Reputation: 48899
I've to parse a lot (10000+) of remote gzipped files. Each zipped file should contain a CSV inside it (maybe in a folder). Right now I'm able to get the body, check for content type and uncompress it, obtaining application/octet-stream
.
Question is: what's the octet-stream and how can I check for files or folders inside it?

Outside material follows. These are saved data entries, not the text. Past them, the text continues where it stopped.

/-- A section's state as a 48-bit number. -/
def LoopSlot.stateVal (x : LoopSlot) (i : Nat) : Nat :=
  (BitVec.ofInt 48 (sget 0 (if i % 2 = 0 then x.s1 else x.s2) (i / 2))).toNat

/-- A test unit's word (08 Table 08.13). -/
def tuWord (x : TestUnit) (a : Nat) : Nat :=
  match a / 4 with
  | 0 => x.slot
  | 1 => flag x.injEn 2 + flag x.atSp 3 + 16 * x.sig.toNat + flag x.capEn 6 + 256 * x.prbsN.toNat
  | 2 => x.amp.toNat
  | 3 => x.len.toNat
  | 4 => x.hold.toNat
  | 5 => vW x.p0
  | 6 => vW x.rho
  | 7 => x.steps.toNat + 256 * x.settle.toNat + 65536 * x.meas.toNat
  | 8 => x.capN.toNat
  | 9 => loW x.addr.toNat
  | 10 => hiW x.addr.toNat
  | 11 => flag x.active 0 + flag x.injOn 1 + flag x.capOn 2 + flag x.done 3 + flag x.ovf 4 + 32 * x.result.toNat
  | 12 => x.count % 2 ^ 17
  | 13 => loW x.t0.toNat
  | 14 => x.t0Shadow.toNat
  | _ => 0

/-- Write a parameter of an inactive unit. -/
def tuParam (x : TestUnit) (a : Nat) (v : Word) : TestUnit :=
  match a / 4 with
  | 0 => { x with slot := v.toNat % 8192 }
  | 2 => { x with amp := v.setWidth 23 }
  | 3 => { x with len := v.setWidth 21 }
  | 4 => { x with hold := v.setWidth 8 }
  | 5 => { x with p0 := v.setWidth 24 }
  | 6 => { x with rho := v.setWidth 24 }
  | 7 => { x with steps := v.setWidth 8, settle := v.extractLsb' 8 8, meas := v.extractLsb' 16 8 }
  | 8 => { x with capN := v.setWidth 17 }
  | 9 => { x with addr := BitVec.ofNat 36 (2 ^ 32 * hiW x.addr.toNat + v.toNat / 64 * 64) }
  | 10 => { x with addr := BitVec.ofNat 36 (2 ^ 32 * (v.toNat % 16) + loW x.addr.toNat) }
  | _ => x

/-- A read of the LPE_ block with the gating of R186. -/
def State.lpeRead (s : State) (t : Tenant) (d o : Nat) : Nat :=
  let x := s.lpe d
  let sel := x.sel.toNat
  if 0x80000 ≤ o then
    let n := (o - 0x80000) / 64
    match s.slotFor t d n with
    | some c => s.slotWord d n (o % 64) c
    | none => 0
  else if o = 0x1000 then sel
  else if 0x1100 ≤ o && o < 0x1380 then
    (match s.slotFor t d sel with
    | none => 0
    | some _ =>
      let y := s.loop d sel
      if o < 0x11E8 then bankWord y.bankA ((o - 0x1100) / 4)
      else if 0x1200 ≤ o && o < 0x12E8 then bankWord y.bankB ((o - 0x1200) / 4)
      else if 0x1300 ≤ o then
        let i := (o - 0x1300) / 8
        if o % 8 = 0 then loW (y.stateVal i) else (sget 0 x.shadow1 i).toNat
      else 0)
  else if t != 0 then 0
  else if o = 0 then d + 65536 * 0x2000
  else if o = 4 then s.lpeLoad d % 2 ^ 17
  else if o = 8 then 115200
  else if o = 0xC then localCount (s.dieLoops d)
  else if o = 0x10 then x.peak.toNat
  else if o = 0x14 then x.late.toNat
  else if o = 0x18 then x.satCnt.toNat
  else if o = 0x1C then x.pvbadCnt.toNat
  else if o = 0x100 then x.irqStat.toNat
  else if o = 0x104 then x.irqMask.toNat
  else if 0x400 ≤ o && o < 0x500 then tuWord (s.unit d ((o - 0x400) / 64)) (o % 64)
  else 0

/-- What a read does besides: RL low words latch their high words. -/
def State.lpeReadFx (s : State) (t : Tenant) (d o : Nat) : State :=
  let sel := (s.lpe d).sel.toNat
  if 0x1300 ≤ o && o < 0x1380 && o % 8 = 0 && (s.slotFor t d sel).isSome then
    s.modLpe d fun x => { x with shadow1 := sput x.shadow1 ((o - 0x1300) / 8) (w32 (hiW ((s.loop d sel).stateVal ((o - 0x1300) / 8)))) }
  else if t == 0 && 0x400 ≤ o && o < 0x500 && o % 64 = 0x34 then
    let u := (o - 0x400) / 64
    s.setUnit d u { s.unit d u with t0Shadow := w32 (hiW (s.unit d u).t0.toNat) }
  else s

/-- Write a word of a slot's inactive bank, while no swap is pending (R177). -/
def LoopSlot.writeBank (x : LoopSlot) (b : Bool) (i : Nat) (v : Word) : LoopSlot :=
  if x.bank == b || x.pending then x
  else if b then { x with bankB := setBankWord x.bankB i v } else { x with bankA := setBankWord x.bankA i v }

/-- A write of LPE_S_CTRL. -/
def State.slotCtrlW (s : State) (d n : Nat) (swap reset clrSat : Bool) : State :=
  let s := if clrSat then s.modLoop d n fun x => { x with sat := false } else s
  if swap then s.requestSwap d n reset none else s

/-- A write to a slot's area; a write that would make OMIN exceed OMAX is refused (R166). -/
def State.slotWrite (s : State) (d n a : Nat) (v : Word) : State :=
  let x := s.loop d n
  let w : V24 := v.setWidth 24
  match a / 4 with
  | 5 => s.setLoop d n { x with spc := w }
  | 8 => if x.omax.toInt < w.toInt then s else s.setLoop d n { x with omin := w }
  | 9 => if w.toInt < x.omin.toInt then s else s.setLoop d n { x with omax := w }
  | 10 => s.setLoop d n { x with rate := w }
  | 11 => s.slotCtrlW d n (v.getLsbD 0) (v.getLsbD 1) (v.getLsbD 2)
  | _ => s

/-- A write to the LPE_ block with the gating of R186. -/
def State.lpeWrite (s : State) (t : Tenant) (d o : Nat) (v : Word) : State :=
  let x := s.lpe d
  let sel := x.sel.toNat
  if 0x80000 ≤ o then
    let n := (o - 0x80000) / 64
    if (s.slotFor t d n).isSome then s.slotWrite d n (o % 64) v else s
  else if o = 0x1000 then s.setLpe d { x with sel := v.setWidth 13 }
  else if 0x1100 ≤ o && o < 0x1380 then
    (if (s.slotFor t d sel).isNone then s
    else if o < 0x11E8 then s.modLoop d sel fun y => y.writeBank false ((o - 0x1100) / 4) v
    else if 0x1200 ≤ o && o < 0x12E8 then s.modLoop d sel fun y => y.writeBank true ((o - 0x1200) / 4) v
    else s)
  else if t != 0 then s
  else if o = 0x10 then (if v = 0 then s.setLpe d { x with peak := 0 } else s)
  else if o = 0x14 then s.setLpe d { x with late := clr v x.late }
  else if o = 0x18 then s.setLpe d { x with satCnt := clr v x.satCnt }
  else if o = 0x1C then s.setLpe d { x with pvbadCnt := clr v x.pvbadCnt }
  else if o = 0x100 then s.setLpe d { x with irqStat := w1c v x.irqStat }
  else if o = 0x104 then s.setLpe d { x with irqMask := v &&& 0x3F }
  else if 0x400 ≤ o && o < 0x500 then
    let u := (o - 0x400) / 64
    if o % 64 = 4 then s.tuCtrl d u v.toNat
    else if (s.unit d u).active then s
    else s.setUnit d u (tuParam (s.unit d u) (o % 64) v)
  else s

/-! ### LSC_ (06 Tables 06.3, 06.4) -/

def modeBits : LogicMode → Nat
  | .stop => 0
  | .run => 1
  | .hold => 2

/-- LSC_MODE: PENDING shows a stop, a hold or a step in progress. -/
def State.lscMode (s : State) (d : Nat) : Nat :=
  let g := s.die d
  modeBits g.mode + flag g.fault 2
    + flag (g.pend || g.holding.isSome || (List.range 4).any fun c => (s.core d c).stepping) 3 + 16 * g.cause.toNat
/-- The status word of a task (06 Table 06.4). -/
def LogicDie.taskWord (g : LogicDie) (n : Nat) : Nat :=
  match g.image with
  | none => 0
  | some i => match i.tasks.find? fun t => t.no == n with
    | none => 0
    | some t => t.tenant.toNat + 4096 * t.core + 16384 + flag (g.lastRan.contains n) 15 + 65536 * (t.div % 256) + flag t.fallback 24

/-- A read of the LSC_ block of a die. -/
def State.lscRead (s : State) (d o : Nat) : Nat :=
  let g := s.die d
  if o = 0 then d + 256 * (match g.image with
    | none => 0
    | some i => i.tasks.length)
  else if o = 4 then s.lscMode d
  else if o = 0xC then g.limit
  else if o = 0x10 then g.retainMs
  else if o = 0x14 then g.skipLim.toNat
  else if o = 0x20 then g.seq.toNat
  else if o = 0x24 then g.scanLast.toNat
  else if o = 0x28 then g.scanMax.toNat
  else if o = 0x30 then loW g.startTick.toNat
  else if o = 0x34 then g.startShadow.toNat
  else if o = 0x38 then loW g.commitTick.toNat
  else if o = 0x3C then g.commitShadow.toNat
  else if o = 0x40 then g.skips.toNat
  else if o = 0x44 then g.skipConsec.toNat
  else if o = 0x48 then g.dtraps.toNat
  else if o = 0x50 then g.retainSeq.toNat
  else if o = 0x54 then g.resumeSeq.toNat
  else if o = 0x58 then (match g.image with
    | none => 0
    | some i => i.imageId.toNat)
  else if o = 0x5C then (match g.image with
    | none => 0
    | some i => i.retainId.toNat)
  else if o = 0x60 then g.holdStat.toNat
  else if o = 0x64 then g.queue.length
  else if o = 0x100 then g.irqStat.toNat
  else if o = 0x104 then g.irqMask.toNat
  else if 0x200 ≤ o && o < 0x400 then
    (if o % 8 = 0 then g.taskWord ((o - 0x200) / 8) else (sget 0 g.taskUs ((o - 0x200) / 8)).toNat)
  else 0

/-- RL low words of LSC_ latch. -/
def State.lscReadFx (s : State) (d o : Nat) : State :=
  if o = 0x30 then s.modDie d fun g => { g with startShadow := w32 (hiW g.startTick.toNat) }
  else if o = 0x38 then s.modDie d fun g => { g with commitShadow := w32 (hiW g.commitTick.toNat) }
  else s

/-- A write to the LSC_ block. -/
def State.lscWrite (s : State) (d o : Nat) (v : Word) : State :=
  let n := v.toNat
  if o = 8 then s.lscCtrl d n
  else if o = 0xC then s.modDie d fun g => { g with limit := clampNat 1 10000 n }
  else if o = 0x10 then s.modDie d fun g => { g with retainMs := clampNat 10 1000 n }
  else if o = 0x14 then s.modDie d fun g => { g with skipLim := v.setWidth 8 }
  else if o = 0x28 then s.modDie d fun g => { g with scanMax := clr v g.scanMax }
  else if o = 0x40 then s.modDie d fun g => { g with skips := clr v g.skips }
  else if o = 0x48 then s.modDie d fun g => { g with dtraps := clr v g.dtraps }
  else if o = 0x100 then s.modDie d fun g => { g with irqStat := w1c v g.irqStat }
  else if o = 0x104 then s.modDie d fun g => { g with irqMask := v &&& 0x3F }
  else s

/** @var $guzzle \Guzzle\Http\Client */
$guzzle = $this->getContainer()->get('guzzle');
$request = $guzzle->get($url);
try {
$body = $request->send()->getBody();
// Check for body content-type
if('application/z-gzip' === $body->getContentType()) {
$body->uncompress();
$body->getContentType(); // application/octet-stream
}
else {
// Log and skip current remote file
}
}
catch(\Exception $e) {
$output->writeln("Failed: {$guzzle->getBaseUrl()}");
throw $e;
}
Upvotes: 0
Views: 6237
Reputation: 5266
The EntityBody object that stores the body can only guess the content-type of local files. Use the content-length header of the response to get a more accurate value.
Something like this:
$response = $request->send();
$type = $response->getContentType();
Upvotes: 1
Reputation: 597
You should be able to use the built in gzuncompress function.
See http://php.net/manual/en/function.gzuncompress.php
Edit: Or other zlib functions depending on what data you are working with. http://php.net/manual/en/ref.zlib.php
Upvotes: 0
Reputation: 105
Something like some shell command will work for u
shell_exec('gzip -d your_file.gz');
You can first unzip all your files in a particular directory and then can read each file or whatever computation you have to perform.
As a sidenote :
Take care where the command is run from (ot use a swith to tell "decompress to that directory") You might want to take a look at escapeshellarg too ;-)
Upvotes: 0